Татьянами и Натальями.
Татьянами, как у Пушкина.
Как у Толстого — Натальями.
А почему — неведомо.
Если размыслить — ведомо.
Прошлое столетие,
век Толстого и Пушкина,
возобновило влияние.
— По восемь Танек в классе! —
жаловались знакомые. —
Они нумеруют друг друга,
чтобы не запутаться.—
Знакомые жаловались,
но новорожденных девочек
записывали неукоснительно
Татьянами и Натальями,
Натальями и Татьянами.
Тургеневские женщины
были тогда спланированы,
но с именами толстовскими
и — особенно — пушкинскими —
певучими, протяжными,
пленительными, трехсложными,
удобными для произнесения
в бреду, в забытьи, в отчаянии
и — особенно — в радости.
Отчетливые в шепоте,
негодные для окрика.
Кончаю стихотворение,
чтоб тихо, чтоб неслышимо
позвать: Татьяна! Наталья! —
и вижу, как оборачиваются
уже тридцатилетние,
еще молодые красавицы.
«Интеллигентные дамы плачут, но про себя…»
Интеллигентные дамы плачут, но про себя,
боясь обеспокоить свое родство и соседство,
а деревенские бабы плачут и про себя,
и про все человечество.
Оба способа плача по-своему хороши,
если ими омоется горькое и прожитое.
Я душе приоткрытой полузакрытой души
не предпочитаю.
Плачьте, дамы и женщины, или рыдайте всерьез.

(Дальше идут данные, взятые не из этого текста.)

-- ==== Sys2Proof/Laws/State.lean ====
section
/-! SUPPORT. What each update of the state does to each field, and what registers, modes and accesses
see of it. -/

namespace Sys2Proof.Machine

/-! ### writeReg -/

@[simp] theorem State.writeReg_cur (s : State) (r : Reg) (v : Word) : (s.writeReg r v).cur = s.cur := by unfold State.writeReg; split <;> rfl
@[simp] theorem State.writeReg_cpsr (s : State) (r : Reg) (v : Word) : (s.writeReg r v).cpsr = s.cpsr := by unfold State.writeReg; split <;> rfl
@[simp] theorem State.writeReg_spsrFiq (s : State) (r : Reg) (v : Word) : (s.writeReg r v).spsrFiq = s.spsrFiq := by unfold State.writeReg; split <;> rfl
@[simp] theorem State.writeReg_spsrIrq (s : State) (r : Reg) (v : Word) : (s.writeReg r v).spsrIrq = s.spsrIrq := by unfold State.writeReg; split <;> rfl
@[simp] theorem State.writeReg_spsrSvc (s : State) (r : Reg) (v : Word) : (s.writeReg r v).spsrSvc = s.spsrSvc := by unfold State.writeReg; split <;> rfl
@[simp] theorem State.writeReg_spsrAbt (s : State) (r : Reg) (v : Word) : (s.writeReg r v).spsrAbt = s.spsrAbt := by unfold State.writeReg; split <;> rfl
@[simp] theorem State.writeReg_spsrUnd (s : State) (r : Reg) (v : Word) : (s.writeReg r v).spsrUnd = s.spsrUnd := by unfold State.writeReg; split <;> rfl
@[simp] theorem State.writeReg_mem (s : State) (r : Reg) (v : Word) : (s.writeReg r v).mem = s.mem := by unfold State.writeReg; split <;> rfl
@[simp] theorem State.writeReg_plat (s : State) (r : Reg) (v : Word) : (s.writeReg r v).plat = s.plat := by unfold State.writeReg; split <;> rfl
@[simp] theorem State.writeReg_lines (s : State) (r : Reg) (v : Word) : (s.writeReg r v).lines = s.lines := by unfold State.writeReg; split <;> rfl
@[simp] theorem State.writeReg_replies (s : State) (r : Reg) (v : Word) : (s.writeReg r v).replies = s.replies := by unfold State.writeReg; split <;> rfl
@[simp] theorem State.writeReg_sent (s : State) (r : Reg) (v : Word) : (s.writeReg r v).sent = s.sent := by unfold State.writeReg; split <;> rfl
@[simp] theorem State.writeReg_pastTop (s : State) (r : Reg) (v : Word) : (s.writeReg r v).pastTop = s.pastTop := by unfold State.writeReg; split <;> rfl
@[simp] theorem State.writeReg_afterUserBank (s : State) (r : Reg) (v : Word) : (s.writeReg r v).afterUserBank = s.afterUserBank := by unfold State.writeReg; split <;> rfl
@[simp] theorem State.writeReg_currentStores (s : State) (r : Reg) (v : Word) : (s.writeReg r v).currentStores = s.currentStores := by unfold State.writeReg; split <;> rfl
@[simp] theorem State.writeReg_recentStores (s : State) (r : Reg) (v : Word) : (s.writeReg r v).recentStores = s.recentStores := by unfold State.writeReg; split <;> rfl
@[simp] theorem State.writeReg_olderStores (s : State) (r : Reg) (v : Word) : (s.writeReg r v).olderStores = s.olderStores := by unfold State.writeReg; split <;> rfl
@[simp] theorem State.writeReg_draws (s : State) (r : Reg) (v : Word) : (s.writeReg r v).draws = s.draws := by unfold State.writeReg; split <;> rfl

/-! ### writeUserReg -/

@[simp] theorem State.writeUserReg_cur (s : State) (r : Reg) (v : Word) : (s.writeUserReg r v).cur = s.cur := by unfold State.writeUserReg; split <;> rfl
@[simp] theorem State.writeUserReg_cpsr (s : State) (r : Reg) (v : Word) : (s.writeUserReg r v).cpsr = s.cpsr := by unfold State.writeUserReg; split <;> rfl
@[simp] theorem State.writeUserReg_spsrFiq (s : State) (r : Reg) (v : Word) : (s.writeUserReg r v).spsrFiq = s.spsrFiq := by unfold State.writeUserReg; split <;> rfl
@[simp] theorem State.writeUserReg_spsrIrq (s : State) (r : Reg) (v : Word) : (s.writeUserReg r v).spsrIrq = s.spsrIrq := by unfold State.writeUserReg; split <;> rfl
@[simp] theorem State.writeUserReg_spsrSvc (s : State) (r : Reg) (v : Word) : (s.writeUserReg r v).spsrSvc = s.spsrSvc := by unfold State.writeUserReg; split <;> rfl
@[simp] theorem State.writeUserReg_spsrAbt (s : State) (r : Reg) (v : Word) : (s.writeUserReg r v).spsrAbt = s.spsrAbt := by unfold State.writeUserReg; split <;> rfl
@[simp] theorem State.writeUserReg_spsrUnd (s : State) (r : Reg) (v : Word) : (s.writeUserReg r v).spsrUnd = s.spsrUnd := by unfold State.writeUserReg; split <;> rfl
@[simp] theorem State.writeUserReg_mem (s : State) (r : Reg) (v : Word) : (s.writeUserReg r v).mem = s.mem := by unfold State.writeUserReg; split <;> rfl
@[simp] theorem State.writeUserReg_plat (s : State) (r : Reg) (v : Word) : (s.writeUserReg r v).plat = s.plat := by unfold State.writeUserReg; split <;> rfl
@[simp] theorem State.writeUserReg_lines (s : State) (r : Reg) (v : Word) : (s.writeUserReg r v).lines = s.lines := by unfold State.writeUserReg; split <;> rfl
@[simp] theorem State.writeUserReg_replies (s : State) (r : Reg) (v : Word) : (s.writeUserReg r v).replies = s.replies := by unfold State.writeUserReg; split <;> rfl
@[simp] theorem State.writeUserReg_sent (s : State) (r : Reg) (v : Word) : (s.writeUserReg r v).sent = s.sent := by unfold State.writeUserReg; split <;> rfl
@[simp] theorem State.writeUserReg_pastTop (s : State) (r : Reg) (v : Word) : (s.writeUserReg r v).pastTop = s.pastTop := by unfold State.writeUserReg; split <;> rfl
@[simp] theorem State.writeUserReg_afterUserBank (s : State) (r : Reg) (v : Word) : (s.writeUserReg r v).afterUserBank = s.afterUserBank := by unfold State.writeUserReg; split <;> rfl
@[simp] theorem State.writeUserReg_currentStores (s : State) (r : Reg) (v : Word) : (s.writeUserReg r v).currentStores = s.currentStores := by unfold State.writeUserReg; split <;> rfl
@[simp] theorem State.writeUserReg_recentStores (s : State) (r : Reg) (v : Word) : (s.writeUserReg r v).recentStores = s.recentStores := by unfold State.writeUserReg; split <;> rfl
@[simp] theorem State.writeUserReg_olderStores (s : State) (r : Reg) (v : Word) : (s.writeUserReg r v).olderStores = s.olderStores := by unfold State.writeUserReg; split <;> rfl
@[simp] theorem State.writeUserReg_draws (s : State) (r : Reg) (v : Word) : (s.writeUserReg r v).draws = s.draws := by unfold State.writeUserReg; split <;> rfl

Капля моря в слезинке, оба они соленые.
Старое и погрязшее смойте потоками слез,
всё остудите каленое.
«Что думает его супруга дорогая…»
Что думает его супруга дорогая,
с такою яростью оберегая
свою семью, свою беду,
свой собственный микрорайон в аду?
За что цепляется?
Царапает за что,
когда, закутавшись в холодное пальто,
священным вдохновением объята,
названивает из автомата?
Тот угол, жизнь в который загнала,
зачем она, от бешенства бела,
с аргументацией такой победной
так защищает,
темный угол, бедный?
Не лучше ли без спору сдать позиции,
от интуиции его, амбиции
отделавшись и отказавшись вдруг?
Не лучше ли сбыть с рук?
Но не учитывая, как звонок
сопернице
сторицей ей воздастся,
она бежит звонить, сбиваясь с ног
и думая:
«А может быть, удастся?»
ГЛУХОЕ ЧУВСТВО СПРАВЕДЛИВОСТИ
Справедливости глухое чувство
глухо, но не немо.
Пальцы сжав до костяного хруста,
зазвенев от гнева,
загораясь, тлея, полыхая,
распахнувши душу,
чувство справедливости глухое
я обрушу.
Этого приемника питанье
емко без границы,
то ли в генах, то ли в воспитаньи,
видимо, хранится.
Даже осуждающие взгляды
эту сеть питают.
А другого ничего не надо.
Этого хватает.
Справедливость слышит очень плохо,
но кричит истошно,
так, что вздрагивает вся эпоха,
вслушавшись оплошно,
так, что вздрагивают все державы:
мол, сейчас начнется.
Если справедливость задрожала,
мир качнется.
Доказательств никоторых нету,
нету основанья,
но трясет великую планету
мальчика рыданье.
Вдруг преодолев свою сонливость,
вялую истому,
слушает глухая справедливость
тихонькие стоны.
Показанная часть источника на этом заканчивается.